- **What is expected**:
Tally every line in the listing that holds the string "unfold", then state the total and nothing more.

- **Extracted material**:

=====

-- ==== Sys2Proof/Laws/Ops.lean ====
section
/-! SUPPORT. One lemma for each shared operation of the machine, saying once everything it can do. -/

namespace Sys2Proof.Machine

/-! ### Words and flags -/

theorem pcPlusTwo_toNat (pc : Word) : (pcPlusTwo pc).toNat = (pc.toNat + 2) % 65536 := by
  simp [pcPlusTwo]

theorem addByteToWord_toNat (w : Word) (b : Byte) : (addByteToWord w b).toNat = (w.toNat + b.toNat) % 65536 := by
  simp [addByteToWord]

theorem zext16_toNat (b : Byte) : (zext16 b).toNat = b.toNat := by
  have := b.isLt
  simp only [zext16, BitVec.toNat_setWidth]
  omega

theorem zext16_eq (b : Byte) : zext16 b = BitVec.ofNat 16 b.toNat := by
  have := b.isLt
  apply BitVec.eq_of_toNat_eq
  rw [zext16_toNat, BitVec.toNat_ofNat]
  omega

theorem fontAddress_toNat {d : Byte} (h : d.toNat ≤ 0xF) : (fontAddress d).toNat = 0x50 + 5 * d.toNat := by
  simp only [fontAddress, BitVec.toNat_ofNat]
  omega

theorem countDown_toNat (b : Byte) : (countDown b).toNat = b.toNat - 1 := by
  unfold countDown
  split
  · simp_all
  · have h0 : b.toNat ≠ 0 := fun h => ‹¬ b = 0› (BitVec.eq_of_toNat_eq (by simpa using h))
    have := b.isLt
    simp only [BitVec.toNat_sub, BitVec.ofNat_eq_ofNat, BitVec.toNat_ofNat]
    omega

theorem flagByte_cases (f : Bool) : flagByte f = 0 ∨ flagByte f = 1 := by
  cases f <;> simp [flagByte]

theorem fuse_toNat (m l : Byte) : (fuse m l).toNat = m.toNat * 256 + l.toNat := by
  have := m.isLt
  have := l.isLt
  simp only [fuse, BitVec.toNat_ofNat]
  omega

/-! ### The bounds check (R53) -/

theorem accessOk_iff (c : Config) (addr : Word) (len : Nat) :
    Config.accessOk c addr len = true ↔ Config.accLow c ≤ addr.toNat ∧ addr.toNat < 0x1000 ∧ addr.toNat + len ≤ 0x1000 := by
  simp [Config.accessOk]

theorem accLow_le (c : Config) : Config.accLow c ≤ 0x600 := by
  unfold Config.accLow LowBound.addr
  cases c.accBound <;> cases c.low <;> simp

theorem low_addr_cases (l : LowBound) : l.addr = 0x200 ∨ l.addr = 0x600 := by
  cases l <;> simp [LowBound.addr]

/-! ### The checked accessors (R54 to R58) -/

variable (s : State)

theorem memWriteSeq_ok {addr : Word} {bs : List Byte} (h : Config.accessOk s.cfg addr bs.length = true) :
    s.memWriteSeq addr bs = .ok (s.pokeBytes addr.toNat bs) := if_pos h

theorem memWriteSeq_error {addr : Word} {bs : List Byte} (h : Config.accessOk s.cfg addr bs.length ≠ true) :
    s.memWriteSeq addr bs = .error (outOfRange addr) := if_neg h

theorem memReadSeq_ok {addr : Word} {len : Nat} (h : Config.accessOk s.cfg addr len = true) :
    s.memReadSeq addr len = .ok ((List.range len).map fun j => s.peek (addr.toNat + j)) := if_pos h

theorem memReadSeq_error {addr : Word} {len : Nat} (h : Config.accessOk s.cfg addr len ≠ true) :
    s.memReadSeq addr len = .error (outOfRange addr) := if_neg h

theorem fetchWord_ok {addr : Word} (h : Config.accessOk s.cfg addr 2 = true) :
    s.fetchWord addr = .ok (fuse (s.peek addr.toNat) (s.peek (addr.toNat + 1))) := if_pos h

theorem fetchWord_error {addr : Word} (h : Config.accessOk s.cfg addr 2 ≠ true) :
    s.fetchWord addr = .error (outOfRange addr) := if_neg h

/-- Writing consecutive bytes of the machine's memory: the range reads as written, the rest as before, the form is kept. -/
theorem peek_pokeBytes_inside (hw : Memory.wf s.cfg.font s.mem = true) (a : Nat) (bs : List Byte)
    (h : a + bs.length ≤ 0x1000) (j : Nat) (hj : j < bs.length) : (s.pokeBytes a bs).peek (a + j) = bs[j] :=
  Memory.read_writeBytes_inside hw a bs h j hj

theorem peek_pokeBytes_outside (hw : Memory.wf s.cfg.font s.mem = true) (a : Nat) (bs : List Byte)
    (h : a + bs.length ≤ 0x1000) (b : Nat) (hb : b < a ∨ a + bs.length ≤ b) : (s.pokeBytes a bs).peek b = s.peek b :=
  Memory.read_writeBytes_outside hw a bs h b hb

theorem wf_pokeBytes (hw : Memory.wf s.cfg.font s.mem = true) (a : Nat) (bs : List Byte) (h : a + bs.length ≤ 0x1000) :
    Memory.wf (s.pokeBytes a bs).cfg.font (s.pokeBytes a bs).mem = true :=
  Memory.wf_writeBytes hw a bs h

/-! ### Completing or taking the fault (R199, R230) -/

@[simp] theorem orRaise_ok (t : State) : s.orRaise (.ok t) = .next t := rfl

@[simp] theorem orRaise_error (f : FaultRecord) : s.orRaise (.error f) = .next (s.raise f) := rfl

/-- Everything `orRaise` can answer. -/
theorem orRaise_cases (r : Except FaultRecord State) :
    (∃ t, r = .ok t ∧ s.orRaise r = .next t) ∨ ∃ f, r = .error f ∧ s.orRaise r = .next (s.raise f) := by
  cases r with
  | ok t => exact .inl ⟨t, rfl, rfl⟩
  | error f => exact .inr ⟨f, rfl, rfl⟩

/-! ### The call stack (R26) -/

theorem push_ok {w : Word} (h : s.sp.val < 16) :
    s.push w = .ok { s with stack := s.stack.set s.sp.val w, sp := ⟨s.sp.val + 1, by omega⟩ } := dif_pos h

theorem push_error {w : Word} (h : ¬ s.sp.val < 16) : s.push w = .error ⟨.stackOverflow, 0⟩ := dif_neg h

theorem pop_ok (h : 0 < s.sp.val) :
    s.pop = .ok (s.stack[s.sp.val - 1], { s with sp := ⟨s.sp.val - 1, by omega⟩ }) := dif_pos h

theorem pop_error (h : ¬ 0 < s.sp.val) : s.pop = .error ⟨.stackUnderflow, 0⟩ := dif_neg h

/-! ### Register blocks (R144, R145) -/

@[simp] theorem lowRegs_length (x : RegIdx) : (s.lowRegs x).length = x.val + 1 := by
  simp [State.lowRegs]

theorem lowRegs_getElem (x : RegIdx) (j : Nat) (hj : j < (s.lowRegs x).length) :
    (s.lowRegs x)[j] = s.getV (Fin.ofNat 16 j) := by
  simp [State.lowRegs]

/-- Loading registers writes `V` only. -/
theorem loadRegs_eq (s : State) (j : Nat) (bs : List Byte) :
    s.loadRegs j bs = { s with v := (s.loadRegs j bs).v } := by
  induction bs generalizing s j with
  | nil => rfl
  | cons b bs ih =>
    rw [State.loadRegs, ih]
    rfl

/-- A loaded register holds its byte, the others stay. -/
theorem getV_loadRegs (s : State) (j : Nat) (bs : List Byte) (h : j + bs.length ≤ 16) (r : RegIdx) :
    (s.loadRegs j bs).getV r =
      if hr : j ≤ r.val ∧ r.val < j + bs.length then bs[r.val - j]'(by omega) else s.getV r := by
  induction bs generalizing s j with
  | nil =>
    rw [dif_neg (by simp)]
    rfl
  | cons b bs ih =>
    simp only [List.length_cons] at h
    rw [State.loadRegs, ih _ _ (by omega)]
    by_cases h1 : j + 1 ≤ r.val ∧ r.val < j + 1 + bs.length
    · rw [dif_pos h1, dif_pos ⟨by omega, by simp only [List.length_cons]; omega⟩, List.getElem_cons, dif_neg (by omega)]
      congr 1
    · rw [dif_neg h1, State.getV_setV]
      have hj : (Fin.ofNat 16 j).val = j := by
        simp only [Fin.ofNat]
        omega
      by_cases h2 : r.val = j
      · rw [if_pos (Fin.ext (h2.trans hj.symm)), dif_pos ⟨by omega, by simp only [List.length_cons]; omega⟩,
          List.getElem_cons, dif_pos (by omega)]
      · rw [if_neg (fun e => h2 (by rw [e, hj])), dif_neg (by simp only [List.length_cons]; omega)]

end Sys2Proof.Machine
end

=====

- **Task output**:
2